RECORDED INFORMATION section start

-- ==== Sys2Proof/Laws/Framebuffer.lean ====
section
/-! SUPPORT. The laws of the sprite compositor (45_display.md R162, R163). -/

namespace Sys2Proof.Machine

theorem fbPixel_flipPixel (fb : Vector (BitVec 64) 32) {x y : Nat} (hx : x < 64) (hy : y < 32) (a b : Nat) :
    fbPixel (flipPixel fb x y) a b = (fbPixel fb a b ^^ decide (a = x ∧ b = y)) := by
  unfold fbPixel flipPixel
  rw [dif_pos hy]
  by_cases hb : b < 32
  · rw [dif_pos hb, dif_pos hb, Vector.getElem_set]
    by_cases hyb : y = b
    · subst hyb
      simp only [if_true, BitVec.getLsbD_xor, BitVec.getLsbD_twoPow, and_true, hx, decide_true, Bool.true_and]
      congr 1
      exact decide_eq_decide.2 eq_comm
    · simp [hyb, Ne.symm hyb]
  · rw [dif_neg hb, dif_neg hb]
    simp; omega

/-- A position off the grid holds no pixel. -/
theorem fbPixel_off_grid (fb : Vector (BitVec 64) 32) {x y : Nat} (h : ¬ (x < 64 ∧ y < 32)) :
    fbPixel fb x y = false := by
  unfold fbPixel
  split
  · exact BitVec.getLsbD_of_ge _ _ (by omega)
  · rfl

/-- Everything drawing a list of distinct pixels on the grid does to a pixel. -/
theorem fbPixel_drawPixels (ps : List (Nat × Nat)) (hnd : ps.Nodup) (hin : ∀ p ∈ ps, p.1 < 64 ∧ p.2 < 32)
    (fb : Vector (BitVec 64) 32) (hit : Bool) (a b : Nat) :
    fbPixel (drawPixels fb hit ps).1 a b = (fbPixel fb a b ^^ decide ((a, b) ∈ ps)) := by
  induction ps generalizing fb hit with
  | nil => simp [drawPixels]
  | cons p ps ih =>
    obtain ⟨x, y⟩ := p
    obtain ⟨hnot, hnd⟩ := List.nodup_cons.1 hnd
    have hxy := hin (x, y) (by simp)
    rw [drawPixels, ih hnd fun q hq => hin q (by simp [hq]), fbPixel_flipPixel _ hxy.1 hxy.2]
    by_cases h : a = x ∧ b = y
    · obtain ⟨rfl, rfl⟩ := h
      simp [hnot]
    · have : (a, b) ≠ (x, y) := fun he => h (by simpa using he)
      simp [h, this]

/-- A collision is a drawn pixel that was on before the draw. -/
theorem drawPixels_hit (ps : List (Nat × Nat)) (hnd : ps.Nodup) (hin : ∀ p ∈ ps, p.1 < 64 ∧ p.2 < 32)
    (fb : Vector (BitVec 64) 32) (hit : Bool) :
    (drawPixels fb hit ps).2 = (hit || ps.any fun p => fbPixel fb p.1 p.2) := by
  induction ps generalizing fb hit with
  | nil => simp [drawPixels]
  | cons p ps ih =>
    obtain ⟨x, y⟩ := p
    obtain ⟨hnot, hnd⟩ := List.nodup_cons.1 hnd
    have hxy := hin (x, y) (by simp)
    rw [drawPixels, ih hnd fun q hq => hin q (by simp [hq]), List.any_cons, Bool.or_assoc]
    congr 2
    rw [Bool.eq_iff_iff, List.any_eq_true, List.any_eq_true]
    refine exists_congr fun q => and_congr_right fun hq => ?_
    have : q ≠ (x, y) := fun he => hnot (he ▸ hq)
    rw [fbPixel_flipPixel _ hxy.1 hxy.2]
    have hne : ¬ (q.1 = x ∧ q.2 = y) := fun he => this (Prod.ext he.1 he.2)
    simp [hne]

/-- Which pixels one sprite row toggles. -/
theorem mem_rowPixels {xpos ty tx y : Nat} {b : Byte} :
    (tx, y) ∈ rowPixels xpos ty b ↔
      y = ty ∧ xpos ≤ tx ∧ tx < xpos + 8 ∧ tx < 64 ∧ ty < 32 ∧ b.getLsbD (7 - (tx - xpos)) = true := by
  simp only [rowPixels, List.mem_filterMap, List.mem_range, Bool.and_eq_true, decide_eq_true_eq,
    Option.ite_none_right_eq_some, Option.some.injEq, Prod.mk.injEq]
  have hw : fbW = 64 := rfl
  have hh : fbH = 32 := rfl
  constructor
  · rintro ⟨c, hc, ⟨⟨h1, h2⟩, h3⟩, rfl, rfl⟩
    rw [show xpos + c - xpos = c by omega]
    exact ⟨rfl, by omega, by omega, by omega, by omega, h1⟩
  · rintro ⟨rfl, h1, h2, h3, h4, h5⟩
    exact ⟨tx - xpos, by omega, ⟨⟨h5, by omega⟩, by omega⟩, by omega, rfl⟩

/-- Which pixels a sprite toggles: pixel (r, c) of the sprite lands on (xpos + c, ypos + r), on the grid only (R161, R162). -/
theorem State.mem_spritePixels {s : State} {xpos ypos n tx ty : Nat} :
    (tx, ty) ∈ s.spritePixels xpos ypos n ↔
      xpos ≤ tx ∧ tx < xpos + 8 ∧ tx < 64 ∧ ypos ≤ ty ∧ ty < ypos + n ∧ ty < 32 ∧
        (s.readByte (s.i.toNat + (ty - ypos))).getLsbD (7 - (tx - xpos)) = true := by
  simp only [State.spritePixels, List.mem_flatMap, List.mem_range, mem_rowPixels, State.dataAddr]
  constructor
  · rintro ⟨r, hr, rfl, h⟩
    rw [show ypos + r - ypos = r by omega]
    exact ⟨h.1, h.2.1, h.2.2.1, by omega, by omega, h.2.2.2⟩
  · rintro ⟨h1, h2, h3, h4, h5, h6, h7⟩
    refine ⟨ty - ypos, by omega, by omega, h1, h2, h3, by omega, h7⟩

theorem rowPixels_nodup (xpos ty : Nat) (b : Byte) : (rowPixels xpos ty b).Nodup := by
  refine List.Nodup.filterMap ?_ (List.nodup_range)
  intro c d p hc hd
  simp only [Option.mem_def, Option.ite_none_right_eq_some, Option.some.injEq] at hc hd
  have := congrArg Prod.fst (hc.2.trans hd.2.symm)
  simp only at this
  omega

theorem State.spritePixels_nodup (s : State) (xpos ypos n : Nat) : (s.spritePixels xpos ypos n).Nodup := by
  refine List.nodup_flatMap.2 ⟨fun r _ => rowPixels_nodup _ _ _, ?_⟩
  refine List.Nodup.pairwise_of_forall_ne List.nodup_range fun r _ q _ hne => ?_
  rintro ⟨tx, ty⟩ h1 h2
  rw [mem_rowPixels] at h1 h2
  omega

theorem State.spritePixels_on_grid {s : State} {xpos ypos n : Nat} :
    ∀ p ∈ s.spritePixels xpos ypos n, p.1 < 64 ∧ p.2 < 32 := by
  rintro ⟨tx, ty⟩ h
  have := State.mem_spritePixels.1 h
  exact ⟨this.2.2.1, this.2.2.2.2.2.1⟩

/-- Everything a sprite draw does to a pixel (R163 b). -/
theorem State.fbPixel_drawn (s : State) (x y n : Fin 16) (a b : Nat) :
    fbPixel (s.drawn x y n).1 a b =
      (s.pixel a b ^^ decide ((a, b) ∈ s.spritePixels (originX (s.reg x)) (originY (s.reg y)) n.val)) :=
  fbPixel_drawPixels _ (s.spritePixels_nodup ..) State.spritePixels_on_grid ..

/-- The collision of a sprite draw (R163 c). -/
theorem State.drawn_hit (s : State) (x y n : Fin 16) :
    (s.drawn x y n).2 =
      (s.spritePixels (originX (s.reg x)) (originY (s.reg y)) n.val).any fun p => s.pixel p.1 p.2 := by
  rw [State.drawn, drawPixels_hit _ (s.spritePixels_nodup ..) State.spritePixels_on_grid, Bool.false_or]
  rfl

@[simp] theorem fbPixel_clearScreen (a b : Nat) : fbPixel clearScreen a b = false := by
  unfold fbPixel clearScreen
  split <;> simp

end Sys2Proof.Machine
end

RECORDED INFORMATION section end

# [ABOUT THIS TASK]
Set down the full listing a second time, exactly as given.

# [ANSWER SPACE]
-- ==== Sys2Proof/Laws/Framebuffer.lean ====
section
/-! SUPPORT. The laws of the sprite compositor (45_display.md R162, R163). -/

namespace Sys2Proof.Machine

theorem fbPixel_flipPixel (fb : Vector (BitVec 64) 32) {x y : Nat} (hx : x < 64) (hy : y < 32) (a b : Nat) :
    fbPixel (flipPixel fb x y) a b = (fbPixel fb a b ^^ decide (a = x ∧ b = y)) := by
  unfold fbPixel flipPixel
  rw [dif_pos hy]
  by_cases hb : b < 32
  · rw [dif_pos hb, dif_pos hb, Vector.getElem_set]
    by_cases hyb : y = b
    · subst hyb
      simp only [if_true, BitVec.getLsbD_xor, BitVec.getLsbD_twoPow, and_true, hx, decide_true, Bool.true_and]
      congr 1
      exact decide_eq_decide.2 eq_comm
    · simp [hyb, Ne.symm hyb]
  · rw [dif_neg hb, dif_neg hb]
    simp; omega

/-- A position off the grid holds no pixel. -/
theorem fbPixel_off_grid (fb : Vector (BitVec 64) 32) {x y : Nat} (h : ¬ (x < 64 ∧ y < 32)) :
    fbPixel fb x y = false := by
  unfold fbPixel
  split
  · exact BitVec.getLsbD_of_ge _ _ (by omega)
  · rfl

/-- Everything drawing a list of distinct pixels on the grid does to a pixel. -/
theorem fbPixel_drawPixels (ps : List (Nat × Nat)) (hnd : ps.Nodup) (hin : ∀ p ∈ ps, p.1 < 64 ∧ p.2 < 32)
    (fb : Vector (BitVec 64) 32) (hit : Bool) (a b : Nat) :
    fbPixel (drawPixels fb hit ps).1 a b = (fbPixel fb a b ^^ decide ((a, b) ∈ ps)) := by
  induction ps generalizing fb hit with
  | nil => simp [drawPixels]
  | cons p ps ih =>
    obtain ⟨x, y⟩ := p
    obtain ⟨hnot, hnd⟩ := List.nodup_cons.1 hnd
    have hxy := hin (x, y) (by simp)
    rw [drawPixels, ih hnd fun q hq => hin q (by simp [hq]), fbPixel_flipPixel _ hxy.1 hxy.2]
    by_cases h : a = x ∧ b = y
    · obtain ⟨rfl, rfl⟩ := h
      simp [hnot]
    · have : (a, b) ≠ (x, y) := fun he => h (by simpa using he)
      simp [h, this]

/-- A collision is a drawn pixel that was on before the draw. -/
theorem drawPixels_hit (ps : List (Nat × Nat)) (hnd : ps.Nodup) (hin : ∀ p ∈ ps, p.1 < 64 ∧ p.2 < 32)
    (fb : Vector (BitVec 64) 32) (hit : Bool) :
    (drawPixels fb hit ps).2 = (hit || ps.any fun p => fbPixel fb p.1 p.2) := by
  induction ps generalizing fb hit with
  | nil => simp [drawPixels]
  | cons p ps ih =>
    obtain ⟨x, y⟩ := p
    obtain ⟨hnot, hnd⟩ := List.nodup_cons.1 hnd
    have hxy := hin (x, y) (by simp)
    rw [drawPixels, ih hnd fun q hq => hin q (by simp [hq]), List.any_cons, Bool.or_assoc]
    congr 2
    rw [Bool.eq_iff_iff, List.any_eq_true, List.any_eq_true]
    refine exists_congr fun q => and_congr_right fun hq => ?_
    have : q ≠ (x, y) := fun he => hnot (he ▸ hq)
    rw [fbPixel_flipPixel _ hxy.1 hxy.2]
    have hne : ¬ (q.1 = x ∧ q.2 = y) := fun he => this (Prod.ext he.1 he.2)
    simp [hne]

/-- Which pixels one sprite row toggles. -/
theorem mem_rowPixels {xpos ty tx y : Nat} {b : Byte} :
    (tx, y) ∈ rowPixels xpos ty b ↔
      y = ty ∧ xpos ≤ tx ∧ tx < xpos + 8 ∧ tx < 64 ∧ ty < 32 ∧ b.getLsbD (7 - (tx - xpos)) = true := by
  simp only [rowPixels, List.mem_filterMap, List.mem_range, Bool.and_eq_true, decide_eq_true_eq,
    Option.ite_none_right_eq_some, Option.some.injEq, Prod.mk.injEq]
  have hw : fbW = 64 := rfl
  have hh : fbH = 32 := rfl
  constructor
  · rintro ⟨c, hc, ⟨⟨h1, h2⟩, h3⟩, rfl, rfl⟩
    rw [show xpos + c - xpos = c by omega]
    exact ⟨rfl, by omega, by omega, by omega, by omega, h1⟩
  · rintro ⟨rfl, h1, h2, h3, h4, h5⟩
    exact ⟨tx - xpos, by omega, ⟨⟨h5, by omega⟩, by omega⟩, by omega, rfl⟩

/-- Which pixels a sprite toggles: pixel (r, c) of the sprite lands on (xpos + c, ypos + r), on the grid only (R161, R162). -/
theorem State.mem_spritePixels {s : State} {xpos ypos n tx ty : Nat} :
    (tx, ty) ∈ s.spritePixels xpos ypos n ↔
      xpos ≤ tx ∧ tx < xpos + 8 ∧ tx < 64 ∧ ypos ≤ ty ∧ ty < ypos + n ∧ ty < 32 ∧
        (s.readByte (s.i.toNat + (ty - ypos))).getLsbD (7 - (tx - xpos)) = true := by
  simp only [State.spritePixels, List.mem_flatMap, List.mem_range, mem_rowPixels, State.dataAddr]
  constructor
  · rintro ⟨r, hr, rfl, h⟩
    rw [show ypos + r - ypos = r by omega]
    exact ⟨h.1, h.2.1, h.2.2.1, by omega, by omega, h.2.2.2⟩
  · rintro ⟨h1, h2, h3, h4, h5, h6, h7⟩
    refine ⟨ty - ypos, by omega, by omega, h1, h2, h3, by omega, h7⟩

theorem rowPixels_nodup (xpos ty : Nat) (b : Byte) : (rowPixels xpos ty b).Nodup := by
  refine List.Nodup.filterMap ?_ (List.nodup_range)
  intro c d p hc hd
  simp only [Option.mem_def, Option.ite_none_right_eq_some, Option.some.injEq] at hc hd
  have := congrArg Prod.fst (hc.2.trans hd.2.symm)
  simp only at this
  omega

theorem State.spritePixels_nodup (s : State) (xpos ypos n : Nat) : (s.spritePixels xpos ypos n).Nodup := by
  refine List.nodup_flatMap.2 ⟨fun r _ => rowPixels_nodup _ _ _, ?_⟩
  refine List.Nodup.pairwise_of_forall_ne List.nodup_range fun r _ q _ hne => ?_
  rintro ⟨tx, ty⟩ h1 h2
  rw [mem_rowPixels] at h1 h2
  omega

theorem State.spritePixels_on_grid {s : State} {xpos ypos n : Nat} :
    ∀ p ∈ s.spritePixels xpos ypos n, p.1 < 64 ∧ p.2 < 32 := by
  rintro ⟨tx, ty⟩ h
  have := State.mem_spritePixels.1 h
  exact ⟨this.2.2.1, this.2.2.2.2.2.1⟩

/-- Everything a sprite draw does to a pixel (R163 b). -/
theorem State.fbPixel_drawn (s : State) (x y n : Fin 16) (a b : Nat) :
    fbPixel (s.drawn x y n).1 a b =
      (s.pixel a b ^^ decide ((a, b) ∈ s.spritePixels (originX (s.reg x)) (originY (s.reg y)) n.val)) :=
  fbPixel_drawPixels _ (s.spritePixels_nodup ..) State.spritePixels_on_grid ..

/-- The collision of a sprite draw (R163 c). -/
theorem State.drawn_hit (s : State) (x y n : Fin 16) :
    (s.drawn x y n).2 =
      (s.spritePixels (originX (s.reg x)) (originY (s.reg y)) n.val).any fun p => s.pixel p.1 p.2 := by
  rw [State.drawn, drawPixels_hit _ (s.spritePixels_nodup ..) State.spritePixels_on_grid, Bool.false_or]
  rfl

@[simp] theorem fbPixel_clearScreen (a b : Nat) : fbPixel clearScreen a b = false := by
  unfold fbPixel clearScreen
  split <;> simp

end Sys2Proof.Machine
end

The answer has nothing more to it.